Nixon and General Assembly gear up for an unproductive battle in 2014
Never before in Jay Nixon’s five years as governor has a legislative session begun with him and Missouri GOP legislative leaders disagreeing so vehemently on priorities.
Nixon calls for Medicaid expansion. He almost certainly won’t get it.
Republicans want tax cuts. No thanks, Nixon says.
The Democratic governor seeks caps on how much people can donate to candidates. Republicans surely won’t go there.
Republicans talk about cracking down on labor unions and turning Missouri into a right-to-work state. No way, no how Nixon lets that happen.
It’s like Nixon and GOP leaders hail from different planets.
Here’s one more: Nixon advocates more money for schools and higher education. Republicans might go along with some of that, but their interest in tax cuts will hinder them.
Lawmakers from both parties already are forecasting a giant stalemate. A “throwaway session” is how one Kansas City Democrat put it.
What might happen that anyone around here will notice? Perhaps a change to a law that requires unaccredited school districts — such as Kansas City’s — to pay for the transportation and tuition of students who transfer to accredited districts. The law threatens to sink the Kansas City district just as surely as it’s sunk one in St. Louis.
At play are a series of political dynamics that are clouding the typical early optimism.
• Nixon is back acting like a Democrat again.
In his first term, it was easy to confuse the former four-term attorney general for a Republican. The GOP found it tough at times to criticize a governor who was as conservative as many Republicans.
That approach helped Nixon to an easy 2012 re-election.
Now that the pressure to win a second term is off, Nixon is pushing more reliably Democratic initiatives that, cynics say, are geared to help him win a Cabinet post under a new Democratic president come 2017.

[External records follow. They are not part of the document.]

namespace Sys2Proof.Machine

/-! ### The outline of a context -/

/-- Where a position stands, and nothing of the work on it. -/
def Position.place (p : Position) : Position :=
  { p with
    wantsLand := false, wantsBrowse := false, hasRef := false, pinned := false, land := .absent,
    browse := none, attempts := 0, restarts := 0, rewrites := 0, gapWait := none, readySince := none,
    dueRewrite := false, lost := .idle, req := none, wrote := none }

/-- A context without what work on its positions, its commit and its MARKs changes. -/
def FeedContext.outline (c : FeedContext) : FeedContext :=
  { c with
    positions := c.positions.map Position.place, flags := .clear, published := none,
    markAgain := false, windowBuilt := false, delayReached := false }

/-- The outlines of the Feed Context Table. -/
def State.outlines (s : State) : List FeedContext := s.contexts.map FeedContext.outline

/-- Every context is still there, and carries what it had. -/
def State.Grows (s t : State) : Prop :=
  ∀ feed c, s.ctx? feed = some c → ∃ d, t.ctx? feed = some d ∧ c.Carries d

theorem State.Grows.refl (s : State) : s.Grows s := fun _ c h => ⟨c, h, .refl c⟩

theorem State.Grows.trans {s t u : State} (h : s.Grows t) (k : t.Grows u) : s.Grows u :=
  fun feed c hc => by
    obtain ⟨d, hd, h1⟩ := h feed c hc
    obtain ⟨e, he, h2⟩ := k feed d hd
    exact ⟨e, he, h1.trans h2⟩

/-- Work on one feed's context. -/
theorem State.Touches.grows {feed : Nat} {s t : State} (h : s.Touches feed t) : s.Grows t :=
  fun g c hc => by
    by_cases hg : g = feed
    · subst hg
      exact h.2.1 c hc
    · exact ⟨c, (h.1 g hg).trans hc, .refl c⟩

/-- `t` differs from `s` in work on positions alone: the outlines and the adopted set are the same, and
every context carries what it had. -/
def State.PosWork (s t : State) : Prop :=
  t.outlines = s.outlines ∧ t.adopted = s.adopted ∧ s.Grows t

theorem State.PosWork.refl (s : State) : s.PosWork s := ⟨rfl, rfl, .refl s⟩

theorem State.PosWork.trans {s t u : State} (h : s.PosWork t) (k : t.PosWork u) : s.PosWork u :=
  ⟨k.1.trans h.1, k.2.1.trans h.2.1, h.2.2.trans k.2.2⟩

theorem State.PosWork.foldl {α : Type} (f : State → α → State)
    (h : ∀ (s : State) (a : α), s.PosWork (f s a)) :
    ∀ (l : List α) (s : State), s.PosWork (l.foldl f s)
  | [], s => .refl s
  | a :: l, s => (h s a).trans (State.PosWork.foldl f h l (f s a))

/-- A change beside the contexts and the adopted set. -/
theorem State.PosWork.of_eq {s t : State} (hc : t.contexts = s.contexts) (ha : t.adopted = s.adopted) :
    s.PosWork t :=
  ⟨by simp only [State.outlines, hc], ha, fun g c h => ⟨c, by simpa only [State.ctx?, hc] using h, .refl c⟩⟩
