-- ==== Sys2Proof/Proofs/Pins.lean ====
section
/-! Pins and the browse engine under work on one feed's window. `State.Tracks` says that the pins of the
ring's entries follow the positions of the feed, and that the browse engine's queue, shed list and ready
writes lose jobs alone; one lemma for each operation. -/

namespace Sys2Proof.Machine

/-! ### Pins -/

/-- The position of a sequence number of a context holds a pin. -/
def FeedContext.pinAt (c : FeedContext) (n : Nat) : Bool := ((c.pos? n).map (·.pinned)).getD false

theorem State.holdsPin_of_ctx {s : State} {feed : Nat} {c : FeedContext} (hc : s.ctx? feed = some c)
    (n : Nat) : s.holdsPin feed n = c.pinAt n := by
  simp only [State.holdsPin, State.pos?, hc, Option.bind_some]
  rfl

theorem State.holdsPin_of_none {s : State} {feed : Nat} (hc : s.ctx? feed = none) (n : Nat) :
    s.holdsPin feed n = false := by
  simp [State.holdsPin, State.pos?, hc]

/-- What becomes of the pins of an entry whose position held a pin or not (`a`) and holds one or not now
(`b`); an entry without pins may gain one where its position gave its pin up and took it again. -/
def PinFn (a b : Bool) (f : Nat → Nat) : Prop :=
  match a, b with
  | false, false => ∀ n, f n = n
  | true, false => ∀ n, f n = n - 1
  | false, true => ∀ n, f n = n + 1
  | true, true => ∀ n, n ≤ f n ∧ f n ≤ max n 1

theorem PinFn.same (a : Bool) : PinFn a a id := by
  cases a
  · exact fun _ => rfl
  · exact fun n => ⟨Nat.le_refl n, Nat.le_max_left n 1⟩

theorem PinFn.comp {a b c : Bool} {f g : Nat → Nat} (hf : PinFn a b f) (hg : PinFn b c g) :
    PinFn a c (g ∘ f) := by
  cases a <;> cases b <;> cases c <;>
  · intro n
    have h1 := hf n
    have h2 := hg (f n)
    simp only [Function.comp] at *
    omega

/-- An entry with its pins changed. -/
def RingEntry.repin (f : Nat → Nat) (e : RingEntry) : RingEntry := { e with pins := f e.pins }

/-- The pins of the entries of one feed follow its positions, and no other entry changes. -/
def State.PinsTrack (s t : State) (feed : Nat) : Prop :=
  (∀ g n, g ≠ feed → t.entry? g n = s.entry? g n)
    ∧ ∀ n, ∃ f, PinFn (s.holdsPin feed n) (t.holdsPin feed n) f
        ∧ t.entry? feed n = (s.entry? feed n).map (RingEntry.repin f)

theorem State.PinsTrack.follow {s t : State} {feed : Nat} (h : s.PinsTrack t feed) :
    s.PinsFollow t feed := by
  refine ⟨h.1, fun n => ?_⟩
  obtain ⟨f, hf, he⟩ := h.2 n
  refine ⟨fun ha hb => ?_, fun ha hb => ?_, fun ha hb => ?_, fun ha hb hpos => ?_⟩
  · rw [ha, hb] at hf
    rw [he]
    exact congrArg (Option.map · _) (funext fun e => by simp only [RingEntry.repin, hf e.pins])
  · rw [ha, hb] at hf
    rw [he]
    exact congrArg (Option.map · _) (funext fun e => by simp only [RingEntry.repin, hf e.pins])
  · rw [ha, hb] at hf
    rw [he]
    cases s.entry? feed n with
    | none => rfl
    | some e => simp only [Option.map_some, RingEntry.repin, hf e.pins]
  · rw [ha, hb] at hf
    rw [he]
    cases hs : s.entry? feed n with
    | none => rfl
    | some e =>
      have hp := hpos e hs
      have hfe := hf e.pins
      have : f e.pins = e.pins := by omega
      simp only [Option.map_some, RingEntry.repin, this]

/-! ### The relation -/

/-- From `s` to `t` the pins follow the positions of one feed, and the browse engine loses jobs alone past
its waiting list. -/
structure State.Tracks (feed : Nat) (s t : State) : Prop where
  pins : s.PinsTrack t feed
  queue : ∀ j ∈ t.queueJobs, j ∈ s.queueJobs
  shed : ∀ j ∈ t.shedJobs, j ∈ s.shedJobs
  ready : ∀ u ∈ t.browseReady, u ∈ s.browseReady

theorem State.Tracks.trans {feed : Nat} {s t u : State} (h : s.Tracks feed t) (k : t.Tracks feed u) :
    s.Tracks feed u := by
  refine ⟨⟨fun g n hg => (k.pins.1 g n hg).trans (h.pins.1 g n hg), fun n => ?_⟩,
    fun j hj => h.queue j (k.queue j hj), fun j hj => h.shed j (k.shed j hj),
    fun v hv => h.ready v (k.ready v hv)⟩
  obtain ⟨f, hf, he⟩ := h.pins.2 n
  obtain ⟨g, hg, he'⟩ := k.pins.2 n
  refine ⟨g ∘ f, hf.comp hg, ?_⟩
  rw [he', he, Option.map_map]
  rfl

/-- The ring as it was, and each position of the feed with its pin or without. -/
theorem State.Tracks.of_pins {feed : Nat} {s t : State} (hr : t.ring = s.ring)
    (hp : ∀ n, t.holdsPin feed n = s.holdsPin feed n)
    (hq : ∀ j ∈ t.queueJobs, j ∈ s.queueJobs) (hs : ∀ j ∈ t.shedJobs, j ∈ s.shedJobs)
    (hb : ∀ u ∈ t.browseReady, u ∈ s.browseReady) : s.Tracks feed t := by
  have he : ∀ g n, t.entry? g n = s.entry? g n := fun g n => by simp only [State.entry?, hr]
  refine ⟨⟨fun g n _ => he g n, fun n => ⟨id, ?_, ?_⟩⟩, hq, hs, hb⟩
  · rw [hp n]
    exact .same _
  · rw [he]
    cases s.entry? feed n <;> rfl
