-- ==== Sys2Proof/Proofs/Sight.lean ====
section
/-! A cell of a feed with a context (R20, R21, R53): the sighting, and what placing a cell in the ring leaves of
H and of the gap waits. -/

namespace Sys2Proof.Machine

/-! ### What the ring's work leaves of H and of the gap waits -/

/-- `d` is `c` after work at sequence number `n`: H stays; and where E is not touched (`plain`), the state and
E stay, and every other position that has its gap wait where it is behind keeps the gap wait it has. -/
structure FeedContext.WaitsKept (plain : Bool) (n : Nat) (c d : FeedContext) : Prop where
  h : d.h = c.h
  ends : plain = true → d.state = c.state ∧ d.e = c.e
  waits : plain = true → ∀ q p, q ≠ n → c.pos? q = some p → (p.gapWait = none → c.isBehind q = false) →
    ∃ p', d.pos? q = some p' ∧ p'.gapWait = p.gapWait

theorem FeedContext.isBehind_congr {c d : FeedContext} (hh : d.h = c.h) (hs : d.state = c.state)
    (he : d.e = c.e) (q : Nat) : d.isBehind q = c.isBehind q := by
  simp only [FeedContext.isBehind, hh, hs, he]

theorem FeedContext.WaitsKept.trans {plain : Bool} {n : Nat} {c d x : FeedContext}
    (h : FeedContext.WaitsKept plain n c d) (k : FeedContext.WaitsKept plain n d x) :
    FeedContext.WaitsKept plain n c x := by
  refine ⟨k.h.trans h.h, fun hp => ⟨(k.ends hp).1.trans (h.ends hp).1, (k.ends hp).2.trans (h.ends hp).2⟩,
    fun hp q p hq hpos hbehind => ?_⟩
  obtain ⟨p', hp', hw⟩ := h.waits hp q p hq hpos hbehind
  obtain ⟨hs, he⟩ := h.ends hp
  obtain ⟨p'', hp'', hw'⟩ := k.waits hp q p' hq hp' fun hnone => by
    rw [FeedContext.isBehind_congr h.h hs he]
    exact hbehind (hw.symm.trans hnone)
  exact ⟨p'', hp'', hw'.trans hw⟩

/-- A change of a context beside H, E, its state and its positions. -/
theorem FeedContext.WaitsKept.of_eq {plain : Bool} {n : Nat} {c d : FeedContext} (hh : d.h = c.h)
    (hs : d.state = c.state) (he : d.e = c.e) (hp : d.positions = c.positions) :
    FeedContext.WaitsKept plain n c d :=
  ⟨hh, fun _ => ⟨hs, he⟩, fun _ q p _ hpos _ => ⟨p, by simpa only [FeedContext.pos?, hp] using hpos, rfl⟩⟩

theorem FeedContext.SameBut.waitsKept {n : Nat} {c d : FeedContext} (h : FeedContext.SameBut n c d)
    (plain : Bool) : FeedContext.WaitsKept plain n c d := by
  have hb := FeedContext.bare_of_outline h.outline
  exact ⟨FeedContext.of_bare hb (·.h) fun _ => rfl,
    fun _ => ⟨FeedContext.of_bare hb (·.state) fun _ => rfl, FeedContext.of_bare hb (·.e) fun _ => rfl⟩,
    fun _ q p hq hp _ => ⟨p, (h.others q hq).trans hp, rfl⟩⟩

/-- Work on one position that starts its gap wait only where it is behind. -/
theorem FeedContext.waitsKept_mapPos (plain : Bool) (n m : Nat) (c : FeedContext) (g : Position → Position)
    (hseq : ∀ p, (g p).seq = p.seq)
    (hg : ∀ p, (p.gapWait = none → c.isBehind p.seq = false) → (g p).gapWait = p.gapWait) :
    FeedContext.WaitsKept plain n c (c.mapPos m g) := by
  refine ⟨rfl, fun _ => ⟨rfl, rfl⟩, fun _ q p _ hp hbehind => ?_⟩
  have hpos := c.pos?_mapPos m q g hseq
  rw [hp] at hpos
  refine ⟨_, hpos, ?_⟩
  split
  · exact hg p (FeedContext.pos?_seq hp ▸ hbehind)
  · rfl

/-- From `s` to `t` the context of the feed is there still, with H and its gap waits kept. -/
def State.Waits (plain : Bool) (feed n : Nat) (s t : State) : Prop :=
  ∀ c, s.ctx? feed = some c → ∃ d, t.ctx? feed = some d ∧ FeedContext.WaitsKept plain n c d

section
variable {plain : Bool} {feed n : Nat}

theorem State.Waits.trans {s t u : State} (h : s.Waits plain feed n t) (k : t.Waits plain feed n u) :
    s.Waits plain feed n u := fun c hc => by
  obtain ⟨d, hd, h1⟩ := h c hc
  obtain ⟨x, hx, h2⟩ := k d hd
  exact ⟨x, hx, h1.trans h2⟩

theorem State.Waits.of_eq {s t : State} (h : t.contexts = s.contexts) : s.Waits plain feed n t :=
  fun c hc => ⟨c, by simpa only [State.ctx?, h] using hc, .of_eq rfl rfl rfl rfl⟩

/-- Work after a change beside the contexts. -/
theorem State.Waits.after {s t u : State} (h : t.Waits plain feed n u) (hc : t.contexts = s.contexts) :
    s.Waits plain feed n u := (State.Waits.of_eq hc).trans h

theorem State.Waits.refl (s : State) : s.Waits plain feed n s := .of_eq rfl

theorem State.At.waits {s t : State} (h : s.At feed n t) : s.Waits plain feed n t := fun c hc => by
  obtain ⟨d, hd, hk⟩ := h.ctx c hc
  exact ⟨d, hd, hk.waitsKept plain⟩

theorem State.Waits.mapCtx (s : State) (g : Nat) (f : FeedContext → FeedContext)
    (hfeed : ∀ c, (f c).feed = c.feed) (hf : ∀ c, FeedContext.WaitsKept plain n c (f c)) :
    s.Waits plain feed n (s.mapCtx g f) := fun c hc => by
  have hctx := s.ctx?_mapCtx g feed f hfeed
  rw [hc] at hctx
  refine ⟨_, hctx, ?_⟩
  split
  · exact hf c
  · exact .of_eq rfl rfl rfl rfl

theorem State.waits_reportRemoved (s : State) (g m : Nat) :
    s.Waits plain feed n (s.reportRemoved g m) := by
  have hmap : s.Waits plain feed n (s.mapPos g m fun p => { p with land := .absent, hasRef := false }) :=
    .mapCtx s g _ (fun _ => rfl) fun c => c.waitsKept_mapPos plain n m _ (fun _ => rfl) fun _ _ => rfl
  have htest : ∀ t : State, t.Waits plain feed n (t.gapTestAt g m) := fun t => by
    unfold State.gapTestAt
    split
    · refine .mapCtx t g _ (fun _ => rfl) fun c => c.waitsKept_mapPos plain n m _ (fun p => ?_) fun p hp => ?_
      · exact c.startWait_seq_pinned _ p |>.1
      · unfold FeedContext.startWait
        split
        · next hcond =>
          simp only [Bool.and_eq_true, Option.isNone_iff_eq_none] at hcond
          obtain ⟨⟨⟨hnone, -⟩, -⟩, hbehind⟩ := hcond
          rw [hp hnone] at hbehind
          cases hbehind
        · rfl
    · exact .refl t
  unfold State.reportRemoved
  split
  · split
    · exact .refl s
    · split
      · exact hmap.trans (htest _)
      · exact .refl s
  · exact .refl s

theorem State.waits_removeEntry (s : State) (g m : Nat) : s.Waits plain feed n (s.removeEntry g m) :=
  ((State.Waits.of_eq (t := s.dropEntry g m) rfl).trans (State.waits_reportRemoved _ g m)).trans
    (.of_eq rfl)

theorem State.waits_makeRoom (s : State) (g m : Nat) (new : Bool) :
    s.Waits plain feed n (s.makeRoom g m new) := by
  have hevict : ∀ fuel (t : State), t.Waits plain feed n (State.evict g m new fuel t) := fun fuel => by
    induction fuel with
    | zero => exact fun t => .refl t
    | succ fuel ih =>
      intro t
      unfold State.evict
      split
      · exact .refl t
      · split
        · exact .refl t
        · exact (t.waits_removeEntry _ _).trans (ih _)
  exact hevict _ s

theorem State.waits_reportWhole (s : State) (h : ChunkHeader) :
    s.Waits plain feed n (s.reportWhole feed n h) := by
  have hcount : ∀ f : FeedContext → FeedContext, (∀ c, ∃ k, f c = { c with counts := k }) →
      s.Waits plain feed n (s.mapCtx feed f) := fun f hf => by
    refine .mapCtx s feed f (fun c => ?_) fun c => ?_
    all_goals obtain ⟨k, hk⟩ := hf c; rw [hk]
    exact .of_eq rfl rfl rfl rfl
  unfold State.reportWhole
  repeat' split
  all_goals first
    | exact .refl s
    | exact (s.at_takeChunk feed n h).waits
    | exact hcount _ fun c => ⟨_, rfl⟩

theorem State.waits_reportCreated (s : State) : s.Waits plain feed n (s.reportCreated feed n) := by
  unfold State.reportCreated
  split
  · split
    · exact .refl s
    · split
      · exact (State.At.mapPos s feed n _ fun _ => by rfl).waits
      · exact .refl s
  · exact .refl s

end

theorem FeedContext.reachEnd_h (c : FeedContext) : c.reachEnd.h = c.h := by
  unfold FeedContext.reachEnd
  split <;> rfl

/-- A candidate for E leaves H. -/
theorem State.waits_takeEnd (s : State) (feed x n : Nat) : s.Waits false feed n (s.takeEnd feed x) := by
  intro c hc
  suffices h : ∃ d, (s.takeEnd feed x).ctx? feed = some d ∧ d.h = c.h by
    obtain ⟨d, hd, hh⟩ := h
    exact ⟨d, hd, hh, nofun, nofun⟩
  by_cases ht : c.takesEnd x = true
  · have hoffer : (s.mapCtx feed (FeedContext.offerEnd x)).ctx? feed
        = some { c with e := c.endAfter x, state := .closing } :=
      (s.ctx?_mapCtx feed feed _ (FeedContext.offerEnd_feed x)).trans (by
        simp [hc, FeedContext.offerEnd_of_takes ht])
    have hrun : s.takeEnd feed x
        = ((s.mapCtx feed (FeedContext.offerEnd x)).afterMarks feed true).gapTest feed := by
      simp only [State.takeEnd, hc, ht, if_true]
    obtain ⟨u, y, d, hd, hfresh, -, -, hfin, -⟩ := State.afterMarks_spec hoffer true
    have hyh : y.h = c.h := (FeedContext.of_bare hfresh.bare (·.h) fun _ => rfl).trans (FeedContext.reachEnd_h _)
    have hdh : d.h = c.h := by
      rcases hfin with rfl | hfin
      · exact hyh
      · exact (FeedContext.of_bare hfin.bare (·.h) fun _ => rfl).trans hyh
    rw [hrun]
    refine ⟨_, State.ctx?_gapTest hd, ?_⟩
    split <;> exact hdh
  · have hrun : s.takeEnd feed x = s := by
      rw [State.takeEnd, hc]
      exact if_neg ht
    exact ⟨c, by rw [hrun]; exact hc, rfl⟩

/-! ### Placing a cell -/

theorem State.ring_reportRemoved (s : State) (feed n : Nat) : (s.reportRemoved feed n).ring = s.ring := by
  have htest : ∀ t : State, (t.gapTestAt feed n).ring = t.ring := fun t => by
    unfold State.gapTestAt
    split <;> rfl
  unfold State.reportRemoved
  split
  · split
    · rfl
    · split
      · exact htest _
      · rfl
  · rfl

• House Speaker Tim Jones is running for statewide office. Jones, a Republican, wants to be the state’s next attorney general. That suggests he won’t want limits on campaign donations as he gears up. It also suggests he’ll veer to the right to underscore his conservative bona fides and get him through a primary.
Case in point: No way he lets Medicaid expansion get too far lest he be labeled as friendly to Obamacare, which remains wildly unpopular in Missouri.
• This is an election year for the Missouri House and half the Senate. Election years are notoriously unproductive.
A throwaway session? That would be a good bet.